- [Work instruction]:
Pull out from the material below all lines with "Regs".

[Record excerpts — start]

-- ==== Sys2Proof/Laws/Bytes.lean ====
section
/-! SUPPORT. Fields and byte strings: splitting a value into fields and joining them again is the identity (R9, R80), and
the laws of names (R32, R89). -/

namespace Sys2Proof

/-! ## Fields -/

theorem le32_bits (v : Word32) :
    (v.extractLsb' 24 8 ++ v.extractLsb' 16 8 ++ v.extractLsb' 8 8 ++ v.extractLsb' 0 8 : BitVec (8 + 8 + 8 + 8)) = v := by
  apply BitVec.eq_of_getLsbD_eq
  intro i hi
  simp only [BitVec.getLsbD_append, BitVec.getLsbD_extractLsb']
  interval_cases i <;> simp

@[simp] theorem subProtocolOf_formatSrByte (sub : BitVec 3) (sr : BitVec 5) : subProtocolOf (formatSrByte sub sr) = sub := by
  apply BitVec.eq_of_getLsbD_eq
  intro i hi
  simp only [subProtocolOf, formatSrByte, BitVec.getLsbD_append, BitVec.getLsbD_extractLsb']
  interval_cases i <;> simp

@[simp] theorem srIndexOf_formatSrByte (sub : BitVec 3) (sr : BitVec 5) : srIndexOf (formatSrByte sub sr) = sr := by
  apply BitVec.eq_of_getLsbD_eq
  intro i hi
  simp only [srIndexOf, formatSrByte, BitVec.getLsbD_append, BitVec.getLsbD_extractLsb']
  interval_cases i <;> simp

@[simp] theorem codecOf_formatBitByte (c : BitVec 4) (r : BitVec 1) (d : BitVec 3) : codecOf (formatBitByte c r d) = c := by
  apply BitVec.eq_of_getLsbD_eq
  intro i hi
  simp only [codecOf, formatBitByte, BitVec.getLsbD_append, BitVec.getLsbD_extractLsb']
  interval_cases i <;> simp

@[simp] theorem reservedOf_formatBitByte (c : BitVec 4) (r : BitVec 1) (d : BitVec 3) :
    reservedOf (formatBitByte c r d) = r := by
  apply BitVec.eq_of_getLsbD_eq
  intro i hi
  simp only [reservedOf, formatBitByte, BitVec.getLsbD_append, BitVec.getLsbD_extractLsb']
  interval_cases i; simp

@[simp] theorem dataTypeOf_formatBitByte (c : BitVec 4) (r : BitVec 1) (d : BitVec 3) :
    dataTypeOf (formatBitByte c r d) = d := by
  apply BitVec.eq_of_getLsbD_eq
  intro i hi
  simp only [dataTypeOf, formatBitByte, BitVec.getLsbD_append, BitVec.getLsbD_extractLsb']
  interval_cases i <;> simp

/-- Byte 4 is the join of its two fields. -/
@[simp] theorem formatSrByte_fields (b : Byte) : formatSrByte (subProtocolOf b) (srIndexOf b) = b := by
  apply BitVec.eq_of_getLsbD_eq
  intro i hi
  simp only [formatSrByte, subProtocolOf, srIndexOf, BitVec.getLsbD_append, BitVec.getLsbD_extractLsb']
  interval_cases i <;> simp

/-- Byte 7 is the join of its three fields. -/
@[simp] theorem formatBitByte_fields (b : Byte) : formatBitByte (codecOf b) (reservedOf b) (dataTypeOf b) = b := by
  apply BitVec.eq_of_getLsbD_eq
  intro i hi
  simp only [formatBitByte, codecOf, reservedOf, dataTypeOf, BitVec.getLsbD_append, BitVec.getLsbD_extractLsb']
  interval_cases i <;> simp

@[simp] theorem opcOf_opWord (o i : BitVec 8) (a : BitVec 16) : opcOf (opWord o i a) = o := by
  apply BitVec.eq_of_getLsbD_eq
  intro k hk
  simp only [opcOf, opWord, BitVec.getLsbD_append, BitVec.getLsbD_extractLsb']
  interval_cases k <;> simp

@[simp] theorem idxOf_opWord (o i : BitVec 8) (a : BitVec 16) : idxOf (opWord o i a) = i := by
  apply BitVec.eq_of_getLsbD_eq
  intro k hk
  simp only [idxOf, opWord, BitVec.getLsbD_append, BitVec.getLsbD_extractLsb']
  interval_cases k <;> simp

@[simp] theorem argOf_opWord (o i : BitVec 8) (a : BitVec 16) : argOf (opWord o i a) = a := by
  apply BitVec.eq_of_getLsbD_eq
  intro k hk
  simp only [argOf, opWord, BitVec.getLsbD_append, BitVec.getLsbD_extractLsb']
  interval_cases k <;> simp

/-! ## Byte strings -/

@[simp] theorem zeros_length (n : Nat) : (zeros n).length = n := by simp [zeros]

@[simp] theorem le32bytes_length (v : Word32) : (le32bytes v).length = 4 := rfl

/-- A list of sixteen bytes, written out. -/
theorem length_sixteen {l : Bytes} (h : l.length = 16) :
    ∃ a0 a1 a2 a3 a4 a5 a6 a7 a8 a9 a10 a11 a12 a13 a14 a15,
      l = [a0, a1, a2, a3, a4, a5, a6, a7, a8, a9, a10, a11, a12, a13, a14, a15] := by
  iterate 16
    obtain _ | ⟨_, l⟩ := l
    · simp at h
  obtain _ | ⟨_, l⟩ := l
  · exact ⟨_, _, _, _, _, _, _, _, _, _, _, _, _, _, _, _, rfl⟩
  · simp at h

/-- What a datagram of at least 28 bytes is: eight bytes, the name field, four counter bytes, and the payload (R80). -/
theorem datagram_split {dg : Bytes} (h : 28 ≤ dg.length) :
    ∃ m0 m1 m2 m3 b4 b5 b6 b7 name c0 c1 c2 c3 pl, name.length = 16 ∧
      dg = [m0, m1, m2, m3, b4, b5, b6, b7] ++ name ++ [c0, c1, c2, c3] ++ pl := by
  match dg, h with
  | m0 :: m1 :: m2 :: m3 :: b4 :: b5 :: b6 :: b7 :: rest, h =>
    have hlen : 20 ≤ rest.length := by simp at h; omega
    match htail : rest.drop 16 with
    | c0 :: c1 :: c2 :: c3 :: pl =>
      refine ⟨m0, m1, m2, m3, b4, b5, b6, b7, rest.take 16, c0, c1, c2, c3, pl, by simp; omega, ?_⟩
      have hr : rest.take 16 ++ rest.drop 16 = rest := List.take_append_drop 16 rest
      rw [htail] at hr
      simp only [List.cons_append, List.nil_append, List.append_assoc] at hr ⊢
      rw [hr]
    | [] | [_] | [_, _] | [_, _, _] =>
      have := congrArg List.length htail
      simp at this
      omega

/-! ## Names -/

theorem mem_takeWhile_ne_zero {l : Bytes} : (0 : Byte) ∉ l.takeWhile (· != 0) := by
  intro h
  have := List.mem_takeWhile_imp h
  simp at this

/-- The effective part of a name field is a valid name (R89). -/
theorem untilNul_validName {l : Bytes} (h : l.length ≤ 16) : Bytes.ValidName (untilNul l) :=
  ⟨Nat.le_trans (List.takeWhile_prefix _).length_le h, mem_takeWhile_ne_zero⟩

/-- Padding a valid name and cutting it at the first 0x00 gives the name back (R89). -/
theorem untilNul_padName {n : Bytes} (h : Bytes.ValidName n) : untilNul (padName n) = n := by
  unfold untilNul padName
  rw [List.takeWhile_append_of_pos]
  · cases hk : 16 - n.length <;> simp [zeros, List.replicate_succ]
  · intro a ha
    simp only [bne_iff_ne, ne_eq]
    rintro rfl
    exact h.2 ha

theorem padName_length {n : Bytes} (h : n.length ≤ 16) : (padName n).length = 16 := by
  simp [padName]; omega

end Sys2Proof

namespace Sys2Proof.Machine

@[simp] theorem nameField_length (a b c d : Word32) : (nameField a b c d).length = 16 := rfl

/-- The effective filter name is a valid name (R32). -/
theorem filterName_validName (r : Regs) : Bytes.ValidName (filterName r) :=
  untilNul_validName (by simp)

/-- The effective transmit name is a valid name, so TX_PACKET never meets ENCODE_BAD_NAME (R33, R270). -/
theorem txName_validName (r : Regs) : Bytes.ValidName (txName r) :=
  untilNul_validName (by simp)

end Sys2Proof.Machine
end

[Record excerpts — finish]
[Record excerpts — start]

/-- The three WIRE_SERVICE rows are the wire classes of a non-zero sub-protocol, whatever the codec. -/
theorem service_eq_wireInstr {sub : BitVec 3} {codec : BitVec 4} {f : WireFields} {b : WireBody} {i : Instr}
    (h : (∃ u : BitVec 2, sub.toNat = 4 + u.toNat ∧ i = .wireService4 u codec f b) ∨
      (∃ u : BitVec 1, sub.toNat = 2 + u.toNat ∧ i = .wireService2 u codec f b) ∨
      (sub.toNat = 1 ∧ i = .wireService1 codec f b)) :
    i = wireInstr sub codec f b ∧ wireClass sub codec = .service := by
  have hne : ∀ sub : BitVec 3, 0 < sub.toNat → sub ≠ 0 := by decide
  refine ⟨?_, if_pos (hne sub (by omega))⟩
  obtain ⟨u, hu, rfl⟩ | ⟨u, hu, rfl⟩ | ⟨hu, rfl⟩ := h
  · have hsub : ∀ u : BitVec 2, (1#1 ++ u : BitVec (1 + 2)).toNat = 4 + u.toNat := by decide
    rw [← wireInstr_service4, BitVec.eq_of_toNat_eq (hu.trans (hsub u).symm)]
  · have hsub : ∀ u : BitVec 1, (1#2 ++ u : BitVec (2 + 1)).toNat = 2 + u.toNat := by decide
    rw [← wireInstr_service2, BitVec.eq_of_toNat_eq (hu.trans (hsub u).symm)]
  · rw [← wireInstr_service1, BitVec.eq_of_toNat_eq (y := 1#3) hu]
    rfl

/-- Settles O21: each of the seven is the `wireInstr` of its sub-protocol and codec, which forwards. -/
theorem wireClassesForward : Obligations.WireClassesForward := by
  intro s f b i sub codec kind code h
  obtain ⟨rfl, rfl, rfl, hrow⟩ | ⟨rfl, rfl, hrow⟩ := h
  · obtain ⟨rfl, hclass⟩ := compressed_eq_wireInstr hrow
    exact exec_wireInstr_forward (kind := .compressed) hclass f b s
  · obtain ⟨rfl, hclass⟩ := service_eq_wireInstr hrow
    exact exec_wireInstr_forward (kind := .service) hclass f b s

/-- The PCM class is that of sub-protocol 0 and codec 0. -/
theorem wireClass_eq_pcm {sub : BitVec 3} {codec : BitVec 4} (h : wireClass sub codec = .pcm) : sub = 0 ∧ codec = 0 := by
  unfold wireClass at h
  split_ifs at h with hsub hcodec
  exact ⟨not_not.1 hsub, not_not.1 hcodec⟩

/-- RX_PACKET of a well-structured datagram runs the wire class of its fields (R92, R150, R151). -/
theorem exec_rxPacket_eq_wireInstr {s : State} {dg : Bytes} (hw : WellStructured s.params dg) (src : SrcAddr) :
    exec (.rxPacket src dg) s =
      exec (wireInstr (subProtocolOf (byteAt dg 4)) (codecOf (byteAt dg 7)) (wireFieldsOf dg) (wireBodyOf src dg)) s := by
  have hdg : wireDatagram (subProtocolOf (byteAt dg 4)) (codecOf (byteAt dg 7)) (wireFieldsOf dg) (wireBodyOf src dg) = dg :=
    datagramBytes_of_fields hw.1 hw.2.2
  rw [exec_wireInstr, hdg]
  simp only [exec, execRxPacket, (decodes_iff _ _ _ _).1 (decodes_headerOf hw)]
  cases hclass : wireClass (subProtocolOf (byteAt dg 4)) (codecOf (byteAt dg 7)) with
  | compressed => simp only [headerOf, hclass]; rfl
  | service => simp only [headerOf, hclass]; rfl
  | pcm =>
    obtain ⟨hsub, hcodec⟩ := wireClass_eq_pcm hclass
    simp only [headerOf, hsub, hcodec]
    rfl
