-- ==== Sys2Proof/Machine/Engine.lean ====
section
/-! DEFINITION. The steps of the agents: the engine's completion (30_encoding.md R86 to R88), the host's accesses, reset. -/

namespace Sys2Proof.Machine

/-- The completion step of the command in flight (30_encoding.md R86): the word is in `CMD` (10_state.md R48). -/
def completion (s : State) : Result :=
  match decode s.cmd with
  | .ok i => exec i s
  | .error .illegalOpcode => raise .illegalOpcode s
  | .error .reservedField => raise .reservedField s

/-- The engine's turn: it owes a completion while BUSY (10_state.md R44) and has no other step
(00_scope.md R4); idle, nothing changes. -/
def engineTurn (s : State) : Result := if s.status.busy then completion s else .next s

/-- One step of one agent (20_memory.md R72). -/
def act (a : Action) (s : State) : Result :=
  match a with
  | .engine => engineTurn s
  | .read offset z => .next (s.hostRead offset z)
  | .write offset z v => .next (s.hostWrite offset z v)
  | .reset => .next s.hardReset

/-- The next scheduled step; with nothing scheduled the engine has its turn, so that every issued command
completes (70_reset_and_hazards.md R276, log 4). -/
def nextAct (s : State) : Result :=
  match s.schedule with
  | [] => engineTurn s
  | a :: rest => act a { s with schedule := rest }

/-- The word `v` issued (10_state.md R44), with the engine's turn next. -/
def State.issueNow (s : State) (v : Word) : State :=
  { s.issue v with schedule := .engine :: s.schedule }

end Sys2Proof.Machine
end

[Record excerpts — finish]

- [Exercise response]:
theorem filterName_validName (r : Regs) : Bytes.ValidName (filterName r) :=
theorem txName_validName (r : Regs) : Bytes.ValidName (txName r) :=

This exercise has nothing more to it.